- WHAT TO DO:
From the records below, copy out exactly the lines from the one containing "let q := if i = 0 then 16 else i" to the one containing "let bank := 16 * j.tile.toNat + (k - 1)", both included. Add nothing else.

- MATERIAL FOR THIS EXERCISE:

-- ==== Sys2Proof/Machine/Landing.lean ====
section
/-! DEFINITION. What lands in a cycle: bank actions in the order of R161, results in the order of R10, gathers
(R168), the work of the matrix unit (R182 to R187), and deferred barrier arrivals (R250). -/

namespace Sys2Proof.Machine

def allCores : List (Fin 208) := (List.range 208).map (fun i => ⟨i % 208, Nat.mod_lt _ (by decide)⟩)

/-! ## The scratchpad (R24) -/

def State.spadBytes (s : State) (c : Fin 208) (a n : Nat) : List Byte := memRead (s.coreAt c).team.spad a n

/-- Bytes written to a core's scratchpad; the bytes they replace are kept for descriptor reads of this cycle. -/
def Team.spadPut (t : Team) (cells : List Host.Cell) : Team :=
  { t with spad := memScatter t.spad cells, undo := cells.map (fun x => (x.1, memGet t.spad x.1)) ++ t.undo }

/-- Bytes as they stood before this cycle's writes (R164). -/
def Team.spadBefore (t : Team) (a n : Nat) : List Byte :=
  (List.range n).map (fun i => match t.undo.reverse.find? (fun x => x.1 == a + i) with
    | some x => x.2
    | none => memGet t.spad (a + i))

/-- A scratchpad of `size` bytes as matrix work reads it: a byte past its end, which a repetition may reach when its address
registers were changed after the check at issue, is free (log 23). -/
structure OperandMem where
  mem : Memory
  size : Nat
  base : Nat
  deriving DecidableEq, Repr

/-- The scratchpad of a core as an operand memory; the free bytes of a cycle are numbered apart from all others. -/
def State.operandMem (s : State) (c : Fin 208) : OperandMem :=
  { mem := (s.coreAt c).team.spad, size := spadSize c (s.coreAt c).team, base := (208 * s.cycle + c.val) * 2 ^ 40 }

/-- The 32 bytes at an address. -/
def OperandMem.unit (m : OperandMem) (a : Nat) : BitVec 256 :=
  if a + 32 ≤ m.size then BitVec.ofNat 256 (natOf (memRead m.mem a 32))
  else BitVec.ofNat 256 (natOf ((List.range 32).map (fun i => Config.freeByte (2 * (m.base + a + i) + 1))))

/-- `n` units of 32 bytes from an address. -/
def unitsAt (m : OperandMem) (a n : Nat) : List (BitVec 256) := (List.range n).map (fun i => m.unit (a + 32 * i))

/-! ## Gathers and two-cycle loads (R168, R171) -/

/-- One element of a gather: its pattern in the result. -/
def gatherElem (ft : Vector (BitVec 32) 16) (m : Memory) (width : Nat) (season : Option (Bool × BitVec 32)) (a : Nat) : Nat :=
  let x := memNat m a width
  match season with
  | some (wide, g) => swDecay ft wide x g.toNat
  | none => x

/-- The group of reads a job makes in this cycle: the job afterwards. -/
def ReadJob.run (j : ReadJob) (ft : Vector (BitVec 32) 16) (m : Memory) : ReadJob :=
  match j.groups with
  | [] => j
  | g :: r =>
    let w := match j.season with | some _ => 32 | none => 8 * j.width
    let put (acc : VecBits) (p : Nat × Nat) : VecBits :=
      acc ||| BitVec.ofNat 4096 (gatherElem ft m j.width j.season p.2 <<< (w * p.1))
    { j with groups := r, got := g.foldl put j.got }

/-- Code k of the result is code k div 16 of row k mod 16 (R169). -/
def transposeCodes (x : VecBits) : VecBits :=
  BitVec.ofNat 4096 (packBits 4 ((List.range 1024).map (fun k => elem x (k % 16 * 64 + k / 16) 4)))

/-! ## Matrix work (R181 to R187) -/

/-- Cycles in which a dense operand is read. -/
def denseReads : Nat := 16

/-- The operands of a product as exact rows and columns, and its tree depth. -/
def MxJob.operands (j : MxJob) : List (List FVal) × List (List FVal) × Nat :=
  if j.kind = .tagged then
    ((chunked j.na 128 (blocksOf j.aGot)).map (chunkVals j.na), (chunked j.nb 128 (blocksOf j.bGot)).map (chunkVals j.nb), 7)
  else
    let b := packBits 256 (j.bGot.map (·.toNat))
    (j.aGot.map (denseRow j.tya j.qta), (List.range 128).map (denseCol j.tyb j.qtb b), mxDepth j.tya)

/-- Add a product to the tile: the accumulator afterwards and the counts of exceptions. -/
def MxJob.multiply (j : MxJob) (acc : Store VecBits) : Store VecBits × ExcCount :=
  let (rows, cols, depth) := j.operands
  let base := 128 * j.tile.toNat
  let olds := (List.range 128).map (fun r => if j.fresh then 0 else storeGet 0 acc (base + r))
  let (news, xs) := mmaRows depth olds rows cols
  ((news.zip (List.range 128)).foldl (fun m p => storePutD 0 m (base + p.2) p.1) acc, countExc xs)

/-- Reserved block formats met by `MMA.T`: one BLK_FMT record each, with the block's scratchpad offset (R117). -/
def MxJob.badBlocks (j : MxJob) : List Nat :=
  let bad (base : Nat) (l : List (BitVec 256)) : List Nat :=
    (((blocksOf l).zip (List.range 512)).filter (fun p => 5 < p.1 % 256)).map (fun p => base + 64 * p.2)
  if j.kind = .tagged then bad j.aAt j.aGot ++ bad j.bAt j.bGot else []

/-- Occupancy of `MMA.T` (R119, R183). -/
def MxJob.occupancy (j : MxJob) : Nat :=
  ((blocksOf j.aGot ++ blocksOf j.bGot).map blockCycles).foldl max (32 * max j.na j.nb)

/-- The work is over: accumulate, append records, and clear the tile's busy bit after the last repetition (R22). -/
def State.mxFinish (s : State) (c : Fin 208) (p : Pend) (j : MxJob) : State :=
  let s := match j.kind with
    | .zero => s
    | .load => s
    | .sparse => s
    | _ =>
      let (acc, x) := j.multiply (s.coreAt c).team.acc
      let s := j.badBlocks.foldl (fun s a => s.record c Cause.blkFmt.code 0 p.baddr (BitVec.ofNat 64 a) []) s
      s.updTeam c (fun t => { t with acc := acc, mxExc := t.mxExc.add x, mxBlk := t.mxBlk || j.badBlocks != [] })
  if j.lastRep then
    let s := match j.kind with
      | .zero => s
      | .load => s
      | _ =>
        (s.recordExc c p.baddr 9 (s.coreAt c).team.mxExc (s.coreAt c).team.mxBlk).updTeam c
          (fun t => { t with mxExc := ExcCount.zero, mxBlk := false })
    s.updTeam c (fun t => { t with tileBusy := t.tileBusy &&& ~~~(BitVec.ofNat 16 (2 ^ j.tile.toNat)) })
  else s

/-- Read the units of cycle `k` (from 1) of an operand that is read at eight units a cycle. -/
def operandUnits (m : OperandMem) (at_ k last : Nat) : List (BitVec 256) :=
  if 1 ≤ k && k ≤ last then unitsAt m (at_ + 256 * (k - 1)) 8 else []

/-- An entry of an `MMA.BS` table: its word, and whether it is taken (R184). -/
def bsEntryOk (size : Nat) (a b : Nat) (w : Nat) : Bool :=
  w < 2 ^ 48 && a % 32 == 0 && b % 32 == 0 && a + 4096 ≤ size && b + 4096 ≤ size

/-- The matrix unit is held until a cycle, in which the next repetition issues (R81, R187). -/
def Team.mxUntil (t : Team) (j : MxJob) (until_ : Nat) : Team :=
  { t with mxFree := until_
           ctxs := if j.lastRep then t.ctxs else t.ctxs.map (fun x => { x with rep := x.rep.map (fun r => { r with next := until_ }) }) }

/-- A block-sparse walk in cycle `k` after its issue: the header, an entry word, the operands of the running entry, or
its accumulation (R184). Bits [63:13] of the header are not looked at (DESIGN CHOICE, log 201). -/
def State.sparseStep (s : State) (c : Fin 208) (p : Pend) (j : MxJob) (k : Nat) : State × MxJob :=
  let t := (s.coreAt c).team
  let pad := s.operandMem c
  let skip (s : State) (a : Nat) : State := s.record c Cause.bsSkip.code 0 p.baddr (BitVec.ofNat 64 a) []
  if k = 1 then
    let n := (pad.unit j.xAt).toNat % 2 ^ 13
    let m := min n 4096
    let j := { j with entries := m, fin := j.start + (if m = 0 then 4 else 8 + 16 * m) }
    let s := s.updTeam c (fun t => t.mxUntil j (j.start + 4 + 16 * m))
    (if 4096 < n then skip s j.xAt else s, j)
  else
    let e := (k - 3) / 16
    let (s, j) :=
      if k % 16 = 3 && e < j.entries then
        let at_ := j.xAt + 8 + 8 * e
        let w := if at_ + 8 ≤ spadSize c t then memNat t.spad at_ 8 else 2 ^ 63
        let a := (j.aAt + w % 2 ^ 24) % 2 ^ 24
        let b := (j.bAt + w / 2 ^ 24 % 2 ^ 24) % 2 ^ 24
        if bsEntryOk (spadSize c t) a b w then (s, { j with rows := [a, b] }) else (skip s at_, { j with rows := [] })
      else (s, j)
    let r := k - 4
    let i := r % 16
    let j := if 1 ≤ r && i = 1 then { j with off := (j.rows ++ [0, 0]).headD 0, na := (j.rows ++ [0, 0]).getD 1 0, entryOk := j.rows != [], aGot := [], bGot := [] } else j
    if r = 0 || j.entries * 16 < r || !j.entryOk then (s, j)
    else
      let q := if i = 0 then 16 else i
      let j := { j with aGot := j.aGot ++ operandUnits pad j.off q 16, bGot := j.bGot ++ operandUnits pad j.na q 16 }
      if i = 0 then
        let (acc, x) := { j with kind := .dense }.multiply t.acc
        (s.updTeam c (fun t => { t with acc := acc, mxExc := t.mxExc.add x }), j)
      else (s, j)

/-- Matrix work in this cycle; what remains is put back in flight. -/
def State.mxRun (s : State) (c : Fin 208) (p : Pend) (j : MxJob) : State :=
  let k := s.cycle - j.start
  let again (s : State) (j : MxJob) (due : Nat) : State := s.updTeam c (fun t => t.push { p with due := due, act := .mx j })
  let ma := s.operandMem j.aCore
  let mb := s.operandMem j.bCore
  let extra := if j.gang then 4 else 0
  if j.fin ≤ s.cycle && 0 < j.fin then s.mxFinish c p j
  else match j.kind with
    | .zero =>
      let bank := 16 * j.tile.toNat + (k - 1)
      let s := s.updTeam c (fun t => { t with acc := (List.range 8).foldl (fun m r => storePut m (8 * bank + r) none) t.acc })
      if k = 16 then s.mxFinish c p j else again s j (s.cycle + 1)
    | .load =>
      let r := k - 2
      let s := match j.aGot with
        | [] => s
        | _ =>
          let row := if j.tya = 8 then
              BitVec.ofNat 4096 (packBits 32 ((List.range 128).map (fun i => packBits 256 (j.aGot.map (·.toNat)) >>> (16 * i) % 2 ^ 16 * 2 ^ 16)))
            else BitVec.ofNat 4096 (packBits 256 (j.aGot.map (·.toNat)))
          s.updTeam c (fun t => { t with acc := storePutD 0 t.acc (128 * j.tile.toNat + r) row })
      let size := if j.tya = 8 then 256 else 512
      let j := { j with aGot := if k ≤ 128 then unitsAt ma (j.aAt + size * (k - 1)) (size / 32) else [] }
      if k = 129 then s.mxFinish c p j else again s j (s.cycle + 1)
    | .sparse =>
      let (s, j) := s.sparseStep c p j k
      again s j (s.cycle + 1)
    | .gathered =>
      let rows := if k ≤ 8 then (j.rows.drop (16 * (k - 1))).take 16 else []
      let j := { j with aGot := j.aGot ++ (rows.map (fun a => unitsAt ma a 1)).flatten
                        bGot := j.bGot ++ operandUnits mb j.bAt (k - 8) 16 }
      again s j (if k < 24 then s.cycle + 1 else j.fin)
    | .dense =>
      let j := { j with aGot := j.aGot ++ operandUnits ma j.aAt k 16, bGot := j.bGot ++ operandUnits mb j.bAt k 16 }
      again s j (if k < 16 then s.cycle + 1 else j.fin)
    | .tagged =>
      let j := { j with aGot := j.aGot ++ operandUnits ma j.aAt k (32 * j.na), bGot := j.bGot ++ operandUnits mb j.bAt k (32 * j.nb) }
      if k < 32 * max j.na j.nb then again s j (s.cycle + 1)
      else
        let o := j.occupancy
        let j := { j with fin := j.start + o + 4 + extra }
        let s := s.updTeam c (fun t => t.mxUntil j (j.start + o))
        again s j j.fin

/-! ## One act (R10, R19, R161) -/

/-- Bytes of an element written by `AMO`. -/
def State.runAmo (s : State) (c : Fin 208) (p : Pend) (op : BitVec 3) (ty : BitVec 4) (a : Nat) (x y : Word) (dst : Reg6) : State :=
  let w := sWidth ty
  let t := (s.coreAt c).team
  let old := memNat t.spad a (w / 8)
  let (new, e) := amoNew op ty old (x.toNat % 2 ^ w) (y.toNat % 2 ^ w)
  let cells := (List.range (w / 8)).zip (bytesOf (w / 8) new) |>.map (fun q => (a + q.1, q.2))
  let s := s.updTeam c (fun t => (t.spadPut cells).push { p with due := s.cycle + 2, act := .setS dst (extLoad ty old) })
  s.recordExc c p.baddr p.unit.code (countExc [e]) false

/-- Merge-adds of `ST.SW` in this cycle; the second half of an SW64 store follows in the next (R176). -/
def State.runSeason (s : State) (c : Fin 208) (p : Pend) (wide : Bool) (g : BitVec 32) (ws later : List (Nat × BitVec 32))
    (seen : List Nat) : State :=
  let n := swWidth wide
  let go (acc : Team × List Exc) (w : Nat × BitVec 32) : Team × List Exc :=
    let old := memNat acc.1.spad w.1 n
    let (new, e) := swMergeAdd s.factors wide old w.2.toNat g.toNat
    (acc.1.spadPut (((List.range n).zip (bytesOf n new)).map (fun q => (w.1 + q.1, q.2))), acc.2 ++ [e])
  let (t, es) := ws.foldl go ((s.coreAt c).team, [])
  let x := countExc es
  let tot : ExcCount := { inv := x.inv + seen.getD 0 0, ovf := x.ovf + seen.getD 1 0, unf := x.unf + seen.getD 2 0, inx := x.inx + seen.getD 3 0 }
  let s := s.updTeam c (fun _ => { t with fresh := (ws.map (fun w => (List.range n).map (fun i => (w.1 + i, p.ctx, p.baddr)))).flatten ++ t.fresh })
  if later = [] then s.recordExc c p.baddr p.unit.code tot false
  else s.updTeam c (fun t => t.push { p with due := s.cycle + 1, act := .season wide g later [] [tot.inv, tot.ovf, tot.unf, tot.inx] })

/-- An arrival at a barrier: the generation before it goes to the destination (R85), one cycle after the arrival (DESIGN
CHOICE, log 153). -/
def State.runArrive (s : State) (c : Fin 208) (p : Pend) (scope b : Nat) (dst : Reg6) : State :=
  match s.barrier c scope b with
  | none => s
  | some x =>
    let s := s.updBarrier c scope b Barrier.arrive
    if dst = 0 then s
    else s.updTeam c (fun t => t.push { p with due := s.cycle + 1, act := .setS dst (x.gen.zeroExtend 64) })

/-- An act takes effect. -/
def State.runAct (s : State) (c : Fin 208) (p : Pend) : State :=
  match p.act with
  | .setS r x => s.updCtx c p.ctx (fun k => k.setS r x)
  | .setA r x => s.updCtx c p.ctx (fun k => k.setA r x)
  | .setP r x m => s.updCtx c p.ctx (fun k => k.setP r x m)
  | .setV r x m map data _ => s.updTeam c (fun t => t.setV p.ctx r x m map data)
  | .store bs => s.updTeam c (fun t => { t.spadPut bs with fresh := bs.map (fun b => (b.1, p.ctx, p.baddr)) ++ t.fresh })
  | .loadS ty a dst =>
    let x := memNat (s.coreAt c).team.spad a (sWidth ty / 8)
    s.updTeam c (fun t => t.push { p with due := s.cycle + 3, act := .setS dst (extLoad ty x) })
  | .loadPattern bank n a =>
    let e := BitVec.ofNat 1280 (memNat (s.coreAt c).team.spad a 160 % 2 ^ 1025)
    s.updTeam c (fun t => t.push { p with due := s.cycle + 6, act := .pattern bank n e })
  | .amo op ty a x y dst => s.runAmo c p op ty a x y dst
  | .season wide g ws later seen => s.runSeason c p wide g ws later seen
  | .reads j =>
    let j := j.run s.factors (s.coreAt c).team.spad
    s.updTeam c (fun t =>
      if j.groups = [] then t.push { p with due := j.land, act := .setV j.dst (if j.codes then transposeCodes j.got else j.got) j.mask j.map true j.own }
      else t.push { p with due := s.cycle + 1, act := .reads j })
  | .pattern bank n e =>
    s.updTeam c (fun t => if bank then { t with patB := storePutD 0 t.patB n e } else { t with patA := storePutD 0 t.patA n e })
  | .accRow row x m => s.updTeam c (fun t => t.setAccRow row x m)
  | .mx j => s.mxRun c p j
  | .arrive scope b dst => s.runArrive c p scope.toNat b dst

/-- May the act take effect now? The results of a team that is stopped for a save wait for its restore (R350). -/
def Team.ready (t : Team) (cycle : Nat) (p : Pend) : Bool := p.due ≤ cycle && !(t.stopAt.isSome && p.act.isResult)

/-- The acts of one phase that are due on a core. -/
def State.landCore (s : State) (phase : Act → Bool) (c : Fin 208) : State :=
  let t := (s.coreAt c).team
  let due := t.pend.filter (fun p => t.ready s.cycle p && phase p.act)
  if due = [] then s
  else
    let s := s.updTeam c (fun t => { t with pend := t.pend.filter (fun p => !(t.ready s.cycle p && phase p.act)) })
    due.foldl (fun s p => s.runAct c p) s

/-- Everything that is due in this cycle lands: reads, then read-modify-writes, then writes (R161). -/
def State.land (s : State) : State :=
  let cs := allCores.filter (fun c => (s.coreAt c).team.pend != [])
  let s := cs.foldl (fun s c => s.landCore Act.isRead c) s
  let s := cs.foldl (fun s c => s.landCore Act.isRmw c) s
  cs.foldl (fun s c => s.landCore (fun a => !a.isRead && !a.isRmw) c) s

end Sys2Proof.Machine
end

- TASK RESPONSE:
      let q := if i = 0 then 16 else i
      let j := { j with aGot := j.aGot ++ operandUnits pad j.off q 16, bGot := j.bGot ++ operandUnits pad j.na q 16 }
      if i = 0 then
        let (acc, x) := { j with kind := .dense }.multiply t.acc
        (s.updTeam c (fun t => { t with acc := acc, mxExc := t.mxExc.add x }), j)
      else (s, j)

/-- Matrix work in this cycle; what remains is put back in flight. -/
def State.mxRun (s : State) (c : Fin 208) (p : Pend) (j : MxJob) : State :=
  let k := s.cycle - j.start
  let again (s : State) (j : MxJob) (due : Nat) : State := s.updTeam c (fun t => t.push { p with due := due, act := .mx j })
  let ma := s.operandMem j.aCore
  let mb := s.operandMem j.bCore
  let extra := if j.gang then 4 else 0
  if j.fin ≤ s.cycle && 0 < j.fin then s.mxFinish c p j
  else match j.kind with
    | .zero =>
      let bank := 16 * j.tile.toNat + (k - 1)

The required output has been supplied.